Food is the spice of life; it somehow makes everything better. It puts people in a good mood and brings them together. When you fall down and scrape your knee as a child, a homemade chocolate chip cookie wipes away the tears. When a first love breaks your heart, an ice cream sundae is the security blanket. When you and your best friend are in a quarrel, sausage pizza allows venting while savoring each bite. Food even makes childhood memories and oatmeal raisin cookies were my childhood goody.

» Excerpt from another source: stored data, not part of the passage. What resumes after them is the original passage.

-- ==== Sys2Proof/Safety.lean ====
section
/-! DEFINITION. What a sound state of the block is (10_state.md R31), what its pins show, and the words that claims about
more than one operation use. -/

namespace Sys2Proof.Machine

/-- The rows of the encoder table that the source fixes (40_encoder.md R82). -/
def SourceRows (enc : Vector Pattern 18) : Prop := enc[0] = 0x3F#8 ∧ enc[7] = 0x07#8 ∧ enc[16] = 0x00#8

/-- The counter of this machine can hold the value `c`; always true of the unbounded counter (70_reset_and_hazards.md
R169). -/
def State.canCountTo (s : State) (c : Nat) : Prop := ∀ w, s.scWidth = some w → c < 2 ^ w

/-- What holds of an initialised machine between two operations (10_state.md R20 to R22, R31). -/
structure Running (s : State) : Prop where
  countPositive : 1 ≤ s.n
  countAtMostEight : s.n ≤ Config.maxDigits
  registers : s.dv.length = s.n
  commonPins : s.com.length = s.n
  /-- Invariant 1 of 10_state.md R31. -/
  activeInRange : s.ad.toNat < s.n
  /-- Invariant 2 of 10_state.md R31. -/
  digitsValid : ∀ v ∈ s.dv, v.toNat ≤ Config.maxDigitValue
  /-- Invariant 6 of 10_state.md R31. -/
  advanceCleared : s.st = .nextDigit → s.sc = 0
  /-- Invariant 6 of 10_state.md R31. -/
  startState : s.st = .init → s.sc = 0 ∧ s.ad = 0#3 ∧ s.pr = true
  /-- The Idle state is entered through an Idle action (43_tick.md R132). -/
  idleCounted : s.st = .idle → 1 ≤ s.sc
  counterFits : s.canCountTo s.sc

/-- What holds of every state of a machine whose constants are as the spec constrains them. -/
structure Sound (s : State) : Prop where
  sourceRows : SourceRows s.enc
  strobeFits : s.canCountTo s.strobeTicks
  running : s.initialised = true → Running s

/-- The digit whose common pin is low after the first Print: the active digit, or, between an advance and the Print that
follows it, the digit before it (10_state.md R31 items 3 and 5). -/
def State.shownDigit (s : State) : Nat :=
  if s.st = .nextDigit then (s.ad.toNat + (s.n - 1)) % s.n else s.ad.toNat

/-- No pin latch has a defined level (10_state.md R29). -/
def State.pinsUndefined (s : State) : Prop := s.seg = undefSegments ∧ s.com = List.replicate s.n .undef

/-- The pins show the value `v` on the digit `j`: the segment pins carry ENCODE of `v`, and `COM[j]` alone is low. -/
def State.pinsShow (s : State) (j v : Nat) : Prop :=
  ∃ p, encodeValue s.enc v = some p ∧ s.seg = segmentLevels p ∧ s.com = commonLevels s.n j

/-- What the display shows: nothing defined before the first Print, which is then still to come; afterwards a valid
DigitValue on the shown digit, and while no redraw is pending the value that digit's register holds (10_state.md R31
items 3 and 5, 70_reset_and_hazards.md R173). -/
def State.displaySound (s : State) : Prop :=
  (s.pinsUndefined ∧ (s.st = .init ∨ s.st = .idle ∧ s.pr = true)) ∨
  (s.st ≠ .init ∧ ∃ v, v ≤ Config.maxDigitValue ∧ s.pinsShow s.shownDigit v ∧
    (s.pr = false → ∃ d, s.dv[s.shownDigit]? = some d ∧ d.toNat = v))

/-- The next state, if the outcome is one. -/
def nextOf : Result → Option State
  | .next t => some t
  | .fault _ => none
  | .refused _ => none

/-- An outcome with its next state changed by `f`. -/
def mapNext (f : State → State) : Result → Result
  | .next t => .next (f t)
  | .fault r => .fault r
  | .refused r => .refused r

/-- Operations performed one after the other (20_memory.md R50). -/
def performAll (is : List Instr) (s : State) : Result := runAll exec is s

/-- SET_DIGIT operands that are both in range (42_set_digit.md R101). -/
def State.accepts (s : State) (index value : Operand) : Prop :=
  operand index < s.n ∧ operand value ≤ Config.maxDigitValue

/-- `max(S, 1)`: the Idle TICKs of one dwell (43_tick.md R125). -/
def State.idleTicks (s : State) : Nat := max s.strobeTicks 1

/-- The machine with another value of the constant S. -/
def State.withStrobeTicks (c : Nat) (s : State) : State := { s with strobeTicks := c }

/-- The machine with other contents of the ERROR row. -/
def State.withErrorRow (p : Pattern) (s : State) : State := { s with enc := s.enc.set 17 p }

end Sys2Proof.Machine
end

There was a time, not too long ago, when the top of my head barely reached my mother's hip. Always by her side, as she baked in the kitchen, I always smelled the sweet scent of her perfume. Sweet and flowery, a fragrance I could distinguish her by. Every so often her perfume would mix with the sugary aroma of baked goods: banana bread, apple crisp or oatmeal raisin cookies. Wafting from her clothes, these were the scents I longed to smell. Oatmeal raisin cookie was the best perfume she wore.

First, she gathered all the ingredients for the cookies on the eggshell-colored countertop. Then with careful hands, fingernails perfectly shaped, she would measure the ingredients with assorted measuring cups and spoons.

"Mary Kate, always mix the dry ingredients first," she would say as I watched her bake.

"Why?" I always questioned her marvelous advice, although I never doubted it.

"That way the cookies turn out better."

This woman was the smartest woman I had ever met. I felt like she had all the answers to life's problems. Being able to recite the multiplication tables and correctly spell any word I asked her made her brilliant to me.

Her soft, brown-green eyes focused on the flour mixture in the silver bowl. I stood on my tiptoes to study the cookie dough. More ingredients were soon added with careful precision: eggs, butter, vanilla, salt, and a pinch of cinnamon. Just thinking of how good it would taste made me smile. Quickly the raisins were added and they looked like black ants as they decorated the brown mixture. The electric mixture spun around the raisins and they collided with the oatmeal. I laughed to myself realizing that they looked more like people on an amusement park ride who desperately wanted to get off; so helpless to the will of the kitchen appliance.

Every time my mother baked oatmeal raisin cookies it made everything better. My childish worries were gone once I bit into one of them. I remember how she would let me lick the bowl once everything was done. Oh how the delicious smell of cinnamon and raisins wafted in the air as the cookies baked. Unfortunately, they seemed to take forever in our electric oven. Reflecting back, I never really noticed our kitchen until I got older. I now realize that it did not even matter as long as she was there.